Короче говоря, до выхода Ломоносова на самостоятельный творческий путь не было в России деятеля, который видел бы в науке созидательное культурное начало, открывающее и приумножающее величественность, осмысленность и красоту мира и, в процессе всего этого, духовно раскрепощающее человека. Как мы увидим, такой взгляд на науку был присущ ему с самого начала до самого конца его пути.
3
Ломоносов не оставил после себя в собственном смысле слова, философских сочинений.

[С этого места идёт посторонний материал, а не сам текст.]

theorem transactionPending_proceeds (dev : BitVec 8) : Proceeds s E (transactionPending dev) :=
  (Accesses.transactionPending dev).proceeds fun _ _ => ⟨_, _, rfl⟩

theorem Reaches.calm {t : State} (h : Reaches s dev) (ht : Calm s t) : Reaches t dev :=
  ⟨by rw [ht.keeps.cfg]; exact h.legal, by rw [ht.handle]; exact h.mapped⟩

variable {r : DevReg} {f : DevField} {i line : Nat} {v : W32} {w : Bool}

theorem regRead_proceeds (h : Reaches s dev) (hi : r.indexOk s.cfg i = true) :
    Proceeds s E (regRead line dev r i) := by
  refine (Accesses.regRead _ _ _ _).proceeds fun t ht => ?_
  rw [regRead_eq, ht.keeps.cfg]
  exact ⟨_, _, mmioRead32_run line (h.calm ht).mapped (regOffOk_off h.legal r hi)⟩

theorem regWrite_proceeds (h : Reaches s dev) (hi : r.indexOk s.cfg i = true) :
    Proceeds s E (regWrite line dev r i v) := by
  refine (Accesses.regWrite _ _ _ _ _).proceeds fun t ht => ?_
  rw [regWrite_eq, ht.keeps.cfg]
  exact ⟨_, _, mmioWrite32_run line v (h.calm ht).mapped (regOffOk_off h.legal r hi)⟩

theorem regIsCleared_proceeds (h : Reaches s dev) (hi : f.reg.indexOk s.cfg i = true) :
    Proceeds s E (regIsCleared line dev f i) :=
  .bind (.bind (regRead_proceeds h hi) fun _ => .look_bind fun _ _ => .pure fun _ h => h) fun _ => .pure fun _ h => h

theorem regWriteField_proceeds (h : Reaches s dev) (hi : f.reg.indexOk s.cfg i = true) :
    Proceeds s E (regWriteField line dev f i v) :=
  .bind (regRead_proceeds h hi) fun _ => .look_bind fun _ _ => regWrite_proceeds h hi

theorem regSet_proceeds (h : Reaches s dev) (hi : f.reg.indexOk s.cfg i = true) :
    Proceeds s E (regSet line dev f i) := .look_bind fun _ _ => regWriteField_proceeds h hi

theorem regClear_proceeds (h : Reaches s dev) (hi : f.reg.indexOk s.cfg i = true) :
    Proceeds s E (regClear line dev f i) := regWriteField_proceeds h hi

/-! A poll (R159). -/

/-- A poll loop returns, and where it gives up every gap has passed. -/
theorem pollLoop_run (h : Reaches s dev) (hi : f.reg.indexOk s.cfg i = true) (gap n : Nat) :
    ∃ b t, pollLoop line dev f i w gap n s = .ok b t ∧ (b = false → s.now + n * gap ≤ t.now) := by
  induction n generalizing s with
  | zero => exact ⟨false, s, rfl, fun _ => by omega⟩
  | succ n ih =>
    obtain ⟨cleared, t, hread, ht⟩ := Proceeds.run (regIsCleared_proceeds (line := line) h hi)
    rw [pollLoop, Micro.run_bind_ok hread, Micro.run_ite]
    split
    · exact ⟨true, t, rfl, nofun⟩
    · obtain ⟨_, u, hsleep, hu⟩ := Proceeds.run (sleepUs_proceeds (s := t) (line + 1) gap)
      have hsu := Calm.chains.trans ht hu
      obtain ⟨b, x, hloop, hx⟩ := ih (h.calm hsu) (by rw [hsu.keeps.cfg]; exact hi)
      refine ⟨b, x, (Micro.run_bind_ok hsleep).trans hloop, fun hb => ?_⟩
      have hslept : t.now + gap ≤ u.now := sleepUs_now hsleep
      have hwaited := hx hb
      have hbefore := ht.keeps.now
      rw [Nat.succ_mul]
      omega

theorem Config.pollAttempts_pos {c : Config} (h : c.legal = true) : 0 < c.pollAttempts := by
  have hn := Config.legal_numbers h
  simp only [Config.numbersOk, Bool.and_eq_true, decide_eq_true_eq] at hn
  omega

/-- The gaps of a poll are no shorter than the whole of it (R159; log 18). -/
theorem tPoll_le_gaps {c : Config} (h : c.legal = true) : c.tPoll ≤ c.pollAttempts * pollGap c c.tPoll := by
  have hpos := Config.pollAttempts_pos h
  have hdiv := Nat.div_add_mod (c.tPoll + c.pollAttempts - 1) c.pollAttempts
  have hmod := Nat.mod_lt (c.tPoll + c.pollAttempts - 1) hpos
  rw [pollGap]
  omega

/-- A poll returns, and gives up only after `T_POLL`. -/
theorem poll_concludes (h : Reaches s dev) (hi : f.reg.indexOk s.cfg i = true) :
    Concludes (Calm s) (poll line dev f i w) (fun b t => (b = false → s.now + s.cfg.tPoll ≤ t.now) ∧ Calm s t) E := by
  intro t ht
  have hc := ht.keeps.cfg
  obtain ⟨b, u, hrun, hu⟩ := pollLoop_run (h.calm ht) (line := line) (f := f) (w := w) (by rw [hc]; exact hi)
    (pollGap s.cfg s.cfg.tPoll) s.cfg.pollAttempts
  refine .inl ⟨b, u, ?_, fun hb => ?_, Calm.chains.trans ht ((Accesses.pollLoop _ _ _ _ _ _ _).calm hrun)⟩
  · rw [poll, Micro.look_bind, hc, hrun]
  · have hgaps := tPoll_le_gaps h.legal
    have hwaited := hu hb
    have hbefore := ht.keeps.now
    omega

Однако характер и объем его культурной работы настоятельно требовали от него именно универсально философского осмысления всех многообразных ее направлений, что было бы невозможно, если бы ломоносовский духовный потенциал не заключал в себе того изначального (пожалуй, даже донаучного, априорного) качества, которое академиком С. И. Вавиловым было определено как «глубокое понимание неразрывной связи всех видов человеческой деятельности и культуры».